Northeast-NStar merger will add jobs, not eliminate themNortheast Utilities and NStar will soon be merging to create one of the largest power utility companies in the United States, boasting a combined value of $17.5 billion.

Despite the behemoth that will result from the companies' merger, Michael Durand, a spokesman for the NStar, has sworn that its 20,000 customers on Cape Cod and Martha's Vineyard won't see a drastic increase on their electricity bills.

In addition, Durand added that the merger will not result in any layoffs. Rather, the increased capital will allow the companies to push forward with $9 billion in infrastructure projects over the next five years.

"The merger is about growth, not about job elimination," Durand said, adding that the proposed infrastructure projects would create jobs, rather than destroy them.
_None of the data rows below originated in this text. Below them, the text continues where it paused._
-- ==== Sys2Proof/Laws/FrameOperands.lean ====
section
/-! SUPPORT. What each operation of Machine/Operands.lean may change, as `Only` states it: one lemma an operation, which later proofs cite
instead of unfolding it. -/
namespace Sys2Proof.Machine
set_option Elab.async false
set_option linter.all false

/-- What `cmbPut` may change. -/
theorem cmbPut_only (p : Port) (parts : List (Nat × Nat × Nat)) (pos : Nat) (bs : List Byte) (ep : Bool) (s : State) :
    Only [.he,
    .me, .reg Reg.ME_MERGE.EVICT] s (cmbPut p parts pos bs ep s) := by
  unfold cmbPut
  repeat' first
    | intro _
    | with_reducible assumption
    | with_reducible exact Only.refl _ _
    | (extract_lets +onlyGivenNames x; refine Only.cut x ?_ (fun _ => ?_); unfold x; clear x; rotate_left; clear_value x)
    | (extract_lets +onlyGivenNames x; refine Only.cut2 x ?_ (fun _ => ?_); unfold x; clear x; rotate_left; clear_value x)
    | (extract_lets +onlyGivenNames x; refine Only.cut3 x ?_ (fun _ => ?_); unfold x; clear x; rotate_left; clear_value x)
    | (extract_lets +onlyGivenNames x; refine Only.cutF x ?_ (fun _ => ?_); unfold x; clear x; rotate_left; clear_value x)
    | (extract_lets +onlyGivenNames x; refine Only.cutG x ?_ (fun _ => ?_); unfold x; clear x; rotate_left; clear_value x)
    | (extract_lets +onlyGivenNames x; refine Only.cutP x ?_ (fun _ => ?_); unfold x; clear x; rotate_left; clear_value x)
    | (extract_lets +onlyGivenNames x; refine Only.cutG2 x ?_ (fun _ => ?_); unfold x; clear x; rotate_left; clear_value x)
    | (extract_lets +onlyGivenNames x; refine Only.cutG3 x ?_ (fun _ => ?_); unfold x; clear x; rotate_left; clear_value x)
    | (extract_lets +onlyGivenNames x; refine Only.cutH x ?_ (fun _ => ?_); unfold x; clear x; rotate_left; clear_value x)
    | (extract_lets +onlyGivenNames x; clear_value x)
    | with_reducible apply Only.ite
    | (with_reducible apply Only.step (linesWrite_only ..); exact .of (by decide +kernel))
    | with_reducible refine Only.step (Only.of_eq2 ‹_› (linesWrite_only ..)) (.of (by decide +kernel)) ?_
    | with_reducible refine Only.step (Only.of_eq3 ‹_› (linesWrite_only ..)) (.of (by decide +kernel)) ?_
    | (with_reducible apply Only.step (State.updPort_only ..); exact .of (by decide +kernel))
    | with_reducible refine Only.foldl (fun _ _ _ => ?_) ?_
    | with_reducible refine Only.foldl2 (fun _ _ _ => ?_) ?_
    | with_reducible apply_assumption -exfalso -symm
    | split
    | dsimp only

/-- What `adminDone` may change. -/
theorem adminDone_only (h : AdminHdr) (sct sc dw0 dw1 : Nat) (s : State) :
    Only [.out, .he, .ctl, .fs,
    .reg Reg.QE_CQFULL.COUNT] s (adminDone h sct sc dw0 dw1 s) := by
  unfold adminDone
  repeat' first
    | intro _
    | with_reducible assumption
    | with_reducible exact Only.refl _ _
    | with_reducible apply Only.ite
    | (with_reducible apply Only.step (emit_only ..); exact .of (by decide +kernel))
    | (with_reducible apply Only.step (postCqe_only ..); exact .of (by decide +kernel))
    | with_reducible apply_assumption -exfalso -symm
    | split
    | dsimp only

/-- What `dataOut` may change. -/
theorem dataOut_only (p : Port) (cid : BitVec 16) (pieces : List (Nat × Nat)) (bytes : List Nat) (s : State) :
    Only [.out,
    .he, .me, .reg Reg.ME_MERGE.EVICT] s (dataOut p cid pieces bytes s) := by
  unfold dataOut
  repeat' first
    | intro _
    | with_reducible assumption
    | with_reducible exact Only.refl _ _
    | (extract_lets +onlyGivenNames x; refine Only.cut x ?_ (fun _ => ?_); unfold x; clear x; rotate_left; clear_value x)
    | (extract_lets +onlyGivenNames x; refine Only.cut2 x ?_ (fun _ => ?_); unfold x; clear x; rotate_left; clear_value x)
    | (extract_lets +onlyGivenNames x; clear_value x)
    | (with_reducible apply Only.step (cmbPut_only ..); exact .of (by decide +kernel))
    | (with_reducible apply Only.step (emits_only ..); exact .of (by decide +kernel))
    | with_reducible apply_assumption -exfalso -symm
    | split
    | dsimp only

/-- What `adminData` may change. -/
theorem adminData_only (h : AdminHdr) (bytes : List Nat) (s : State) :
    Only [.out, .he, .me,
    .reg Reg.ME_MERGE.EVICT] s (adminData h bytes s) := by
  unfold adminData
  repeat' first
    | intro _
    | with_reducible assumption
    | with_reducible exact Only.refl _ _
    | with_reducible apply Only.ite
    | (with_reducible apply Only.step (emit_only ..); exact .of (by decide +kernel))
    | (with_reducible apply Only.step (dataOut_only ..); exact .of (by decide +kernel))
    | with_reducible apply_assumption -exfalso -symm
    | split
    | dsimp only

/-- What `adminOk` may change. -/
theorem adminOk_only (h : AdminHdr) (s : State) :
    Only [.out, .he, .ctl, .fs,
    .reg Reg.QE_CQFULL.COUNT] s (adminOk h s) := by
  unfold adminOk
  repeat' first
    | intro _
    | with_reducible assumption
    | with_reducible exact Only.refl _ _
    | (with_reducible apply Only.step (adminDone_only ..); exact .of (by decide +kernel))
    | with_reducible apply_assumption -exfalso -symm
    | split
    | dsimp only

/-- What `adminFail` may change. -/
theorem adminFail_only (h : AdminHdr) (sct sc : Nat) (s : State) :
    Only [.out, .he, .ctl, .fs,
    .reg Reg.QE_CQFULL.COUNT] s (adminFail h sct sc s) := by
  unfold adminFail
  repeat' first
    | intro _
    | with_reducible assumption
    | with_reducible exact Only.refl _ _
    | (with_reducible apply Only.step (adminDone_only ..); exact .of (by decide +kernel))
    | with_reducible apply_assumption -exfalso -symm
    | split
    | dsimp only

/-- What `adminCmd` may change. -/
theorem adminCmd_keep {w : List Fld} {r : State} {h : AdminHdr} {modes : Mode → Bool} {len : Nat} {body : State → State} {s : State}
    (hSub : Within [.out,
    .gen, .he, .ctl, .sh, .fs, .mg, .fi, .prov, .reg Reg.QE_CQFULL.COUNT, .reg Reg.MG_LOGSTAT.DROPPED, .reg Reg.MG_ERR.LOGDROP,
    .reg Reg.FI_ARM.ARMED, .reg Reg.FI_ARM.DCAUSE, .reg Reg.FI_GF.EN, .reg Reg.FI_FL.EN,
    .reg Reg.FI_PCIE.EN] w)
    (hBody : ∀ u,
    Only w r u → Only w r (body u)) (hOnly : Only w r s) : Only w r (adminCmd h modes len body s) := by
  unfold adminCmd
  repeat' first
    | intro _
    | with_reducible assumption
    | with_reducible exact Only.refl _ _
    | (extract_lets +onlyGivenNames x; refine Only.cut x ?_ (fun _ => ?_); unfold x; clear x; rotate_left; clear_value x)
    | (extract_lets +onlyGivenNames x; refine Only.cut2 x ?_ (fun _ => ?_); unfold x; clear x; rotate_left; clear_value x)
    | (extract_lets +onlyGivenNames x; clear_value x)
    | with_reducible apply Only.ite
    | (with_reducible apply Only.step (wake_only ..); exact .trans (.of (by decide +kernel)) hSub)
    | (with_reducible apply Only.step (sqeArrived_only ..); exact .trans (.of (by decide +kernel)) hSub)
    | (with_reducible apply Only.step (adminFail_only ..); exact .trans (.of (by decide +kernel)) hSub)
    | with_reducible apply_assumption -exfalso -symm
    | split
    | dsimp only

end Sys2Proof.Machine
end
The merger could also prove to be a boon for wind farms on the Massachusetts islands, although no promises have been made. Currently, state law requires that power utilities such as NStar and Northeast Utilities get 3 percent of their power from renewable energy sources, such as Cape Wind. However, NStar has not negotiated with Cape Wind for a while, Durand stated - although he added that the renewable energy represented by hydropower it imports from Quebec does not preclude the company from entering into an agreement with Cape Wind.

The NStar-Northeast merger is not the only utility merger in the works. Allentown, Pennsylvania-based PPL has agreed to buy Louisville Gas & Electric and Kentucky Utilities in April from its German parent company E.On for $7.6 billion, in a deal expected to be completed by the end of 2010.